Problema de codificación al intentar raspar una página

I'm using beautifulSoup to scrape a page that has a ISO-8859-1 encoding however I've run into my little hiccup.

I have a line that reads:

logging.info("Processing [%s]" % (link))

La variable link is one of the values scraped from beautifulsoup. It is a Unicode string and I can print it by typing print link. It shows up on the console exactly the way it was scraped but the line above throws this error:

UnicodeDecodeError: 'ascii' codec can't decode byte 0xc3 in position 14: ordinal not in range(128)

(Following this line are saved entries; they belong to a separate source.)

/-- A step of the fused form takes the loop past one whole byte. -/
theorem State.AtLoop.step_fused {b : Byte} (h : s₀.AtLoop s ch ⟨d, fs, b :: bs⟩) (hv : s₀.cfg.valid = true)
    (hf : s₀.cfg.fused = true) (hch : ch < s₀.chans.length) (hm : s.moves = .clock ch :: ms) :
    ∃ t, Machine.step s = .next t ∧ t.moves = ms ∧
      s₀.AtLoop t ch ⟨(byteStep s₀.cfg d b).1, fs ++ (byteStep s₀.cfg d b).2, bs⟩ := by
  obtain ⟨hcfg, hw, hchans, hev, hd⟩ := h
  have hk : s.chans[ch]? = some ⟨d, b :: bs⟩ := by rw [hchans, List.getElem?_set_self hch]
  have hp : s.Presents ch d b bs ms := ⟨hcfg ▸ hv, hw, hm, hk⟩
  have hstep := hp.step (hcfg ▸ hd.1)
  obtain ⟨hcons, hdec, hframes⟩ := stepTrans_of_fused hf d b
  rw [hcfg] at hstep
  refine ⟨_, hstep, rfl, hcfg, hw, ?_, ?_, Dec.wf_byteStep hd b⟩
  · simp [hchans, hcons, hdec]
  · simp [hev, frameEvents_eq_map_frames, hframes]

/-- At the end of the bytes a clock leaves the loop where it stands. -/
theorem State.AtLoop.step_end (h : s₀.AtLoop s ch ⟨d, fs, []⟩) (hv : s₀.cfg.valid = true)
    (hch : ch < s₀.chans.length) (hm : s.moves = .clock ch :: ms) :
    ∃ t, Machine.step s = .next t ∧ t.moves = ms ∧ s₀.AtLoop t ch ⟨d, fs, []⟩ := by
  obtain ⟨hcfg, hw, hchans, hev, hd⟩ := h
  have hk : s.chans[ch]? = some ⟨d, []⟩ := by rw [hchans, List.getElem?_set_self hch]
  exact ⟨_, step_of_clock_no_input (hcfg ▸ hv) hw hm hk, rfl, hcfg, hw, hchans, hev, hd⟩

/-- As many fused steps as bytes feed them all. -/
theorem State.AtLoop.run_fused (hv : s₀.cfg.valid = true) (hf : s₀.cfg.fused = true) (hch : ch < s₀.chans.length)
    {n : Nat} (hn : bs.length ≤ n) (h : s₀.AtLoop s ch ⟨d, fs, bs⟩)
    (hm : s.moves = List.replicate n (.clock ch) ++ ms) :
    ∃ t, Machine.run n s = .next t ∧ t.moves = ms ∧
      s₀.AtLoop t ch ⟨(feed s₀.cfg d bs).1, fs ++ (feed s₀.cfg d bs).2, []⟩ := by
  induction n generalizing s d fs bs with
  | zero =>
    obtain rfl : bs = [] := List.length_eq_zero_iff.mp (Nat.le_zero.mp hn)
    exact ⟨s, rfl, hm, by simpa using h⟩
  | succ n ih =>
    cases bs with
    | nil =>
      obtain ⟨u, hstep, hmu, hu⟩ := h.step_end hv hch hm
      rw [run_succ hstep]
      exact ih (Nat.zero_le n) hu hmu
    | cons b bs =>
      obtain ⟨u, hstep, hmu, hu⟩ := h.step_fused hv hf hch hm
      rw [run_succ hstep, feed_cons, ← List.append_assoc]
      exact ih (Nat.le_of_succ_le_succ hn) hu hmu

/-- In either form, two steps for each byte feed them all. -/
theorem State.AtLoop.run_feed (hv : s₀.cfg.valid = true) (hch : ch < s₀.chans.length)
    (h : s₀.AtLoop s ch ⟨d, fs, bs⟩) (hm : s.moves = List.replicate (2 * bs.length) (.clock ch) ++ ms) :
    ∃ t, Machine.run (2 * bs.length) s = .next t ∧ t.moves = ms ∧
      s₀.AtLoop t ch ⟨(feed s₀.cfg d bs).1, fs ++ (feed s₀.cfg d bs).2, []⟩ := by
  rcases hf : s₀.cfg.fused with _ | _
  · rw [← loopPasses_of_two_mul_length_le le_rfl]
    exact h.run hv hf hch hm
  · exact h.run_fused hv hf hch (Nat.le_mul_of_pos_left _ (by decide)) hm

end Loop

/-- The machine `t` has fed `bs` to channel `ch` of `s`, whose decoder was `d`, and has the moves `ms` left. -/
structure Fed (s : State) (ch : Nat) (d : Dec) (bs : List Byte) (ms : List Move) (t : State) : Prop where
  cfg : t.cfg = s.cfg
  work : t.work = none
  moves : t.moves = ms
  chans : t.chans = s.chans.set ch ⟨(feed s.cfg d bs).1, []⟩
  events : t.events = s.events ++ (feed s.cfg d bs).2.map (Event.frameSink ch)

theorem feedMoves_length (ch : Nat) (bs : List Byte) : (feedMoves ch bs).length = 1 + 2 * bs.length := by
  simp [feedMoves, Nat.add_comm]

section Fed

variable {s t u : State} {ch : Nat} {d : Dec} {bs bs' : List Byte} {ms : List Move}

/-- A feed begins a driving loop over its bytes. -/
theorem State.AtLoop.startFeed (hw : s.work = none) (hl : ch < s.chans.length) (hd : d.wf s.cfg) :
    (s.startFeed ch ⟨d, []⟩ bs ms).AtLoop (s.startFeed ch ⟨d, []⟩ bs ms) ch ⟨d, [], bs⟩ :=
  .start hw (List.getElem?_set_self hl) hd

/-- The moves of one feed. -/
theorem run_feedMoves (hv : s.cfg.valid = true) (hw : s.work = none) (hk : s.chans[ch]? = some ⟨d, []⟩)
    (hd : d.wf s.cfg) (hm : s.moves = feedMoves ch bs ++ ms) :
    ∃ t, run (feedMoves ch bs).length s = .next t ∧ Fed s ch d bs ms t := by
  obtain ⟨hl, -⟩ := List.getElem?_eq_some_iff.mp hk
  have hstart := State.AtLoop.startFeed (bs := bs) (ms := List.replicate (2 * bs.length) (.clock ch) ++ ms) hw hl hd
  obtain ⟨t, hrun, hmt, ht⟩ := State.AtLoop.run_feed (s₀ := s.startFeed _ _ _ _) hv (by simpa using hl) hstart rfl
  refine ⟨t, ?_, ht.cfg, ht.work, hmt, ?_, ht.events⟩
  · rw [feedMoves_length, Nat.add_comm, run_succ (step_of_feed hv hw hm hk)]
    exact hrun
  · rw [ht.chans, State.startFeed_chans, List.set_set]
    rfl

/-- The channel after a feed. -/
theorem Fed.chan (h : Fed s ch d bs ms t) (hl : ch < s.chans.length) :
    t.chans[ch]? = some ⟨(feed s.cfg d bs).1, []⟩ := by
  rw [h.chans, List.getElem?_set_self hl]

/-- Two feeds in a row are the feed of their concatenation (42_stream.md R107). -/
theorem Fed.trans {ms' : List Move} (h : Fed s ch d bs ms t) (h' : Fed t ch (feed s.cfg d bs).1 bs' ms' u) :
    Fed s ch d (bs ++ bs') ms' u where
  cfg := h'.cfg.trans h.cfg
  work := h'.work
  moves := h'.moves
  chans := by rw [h'.chans, h.chans, h.cfg, List.set_set, feed_append]
  events := by rw [h'.events, h.events, h.cfg, feed_append, List.map_append, List.append_assoc]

I've read up on Unicode right now but I can't figure out why it is able to print it but it can't log it.

The string in question is this:

booba-concert-à-bercy

Any ideas on where I'm mucking this up?

Gracias por su atención.

preguntado el 02 de febrero de 12 a las 10:02

2 Respuestas

logging no le gusta unicode; pass it bytes.

logging.info("Processing [%s]" % (link.encode('utf-8')))

Respondido 02 Feb 12, 14:02

Hi Ignacio. That didn't work for me. I still get the same error. Is there some other settings about my environment that could cause this. Thanks. - Mridang Agarwalla

If I encode the string to cp850 which seems to be Windows terminal encoding, it works fine but I'm wondering why that even though I specified the encoding from your example to be utf-8 it still tried to encode it to ASCII. - Mridang Agarwalla

I managed to solve this by addin a file called sitecustomize.py en mi Python/Lib/site-packages directory. This file contained two lines: import sys y la sys.setdefaultencoding('utf-8'). The default encoding prior to that was ascii and therefore the issues. Now I don't need to speicify an explicit encoding for the link variable as it uses the default encoding i.e. utf-8 and converts it to that. Is this a good solution to the issue? Of course, I'll never see the characters properly until my terminal in the same encoding but that won't break my code. - Mridang Agarwalla

I managed to solve this by adding a file called sitecustomize.py en mi Python/Lib/site-packages directory. This file contained two lines: import sys y la sys.setdefaultencoding('utf-8').

The default encoding prior to that was ascii and therefore the issues. Now I don't need to specify an explicit encoding for the link variable as it uses the default encoding i.e. utf-8 and converts it to that.

Of course, I'll never see the characters properly until my terminal in the same encoding but that won't break my code.

Respondido 07 Feb 12, 18:02

No es la respuesta que estás buscando? Examinar otras preguntas etiquetadas or haz tu propia pregunta.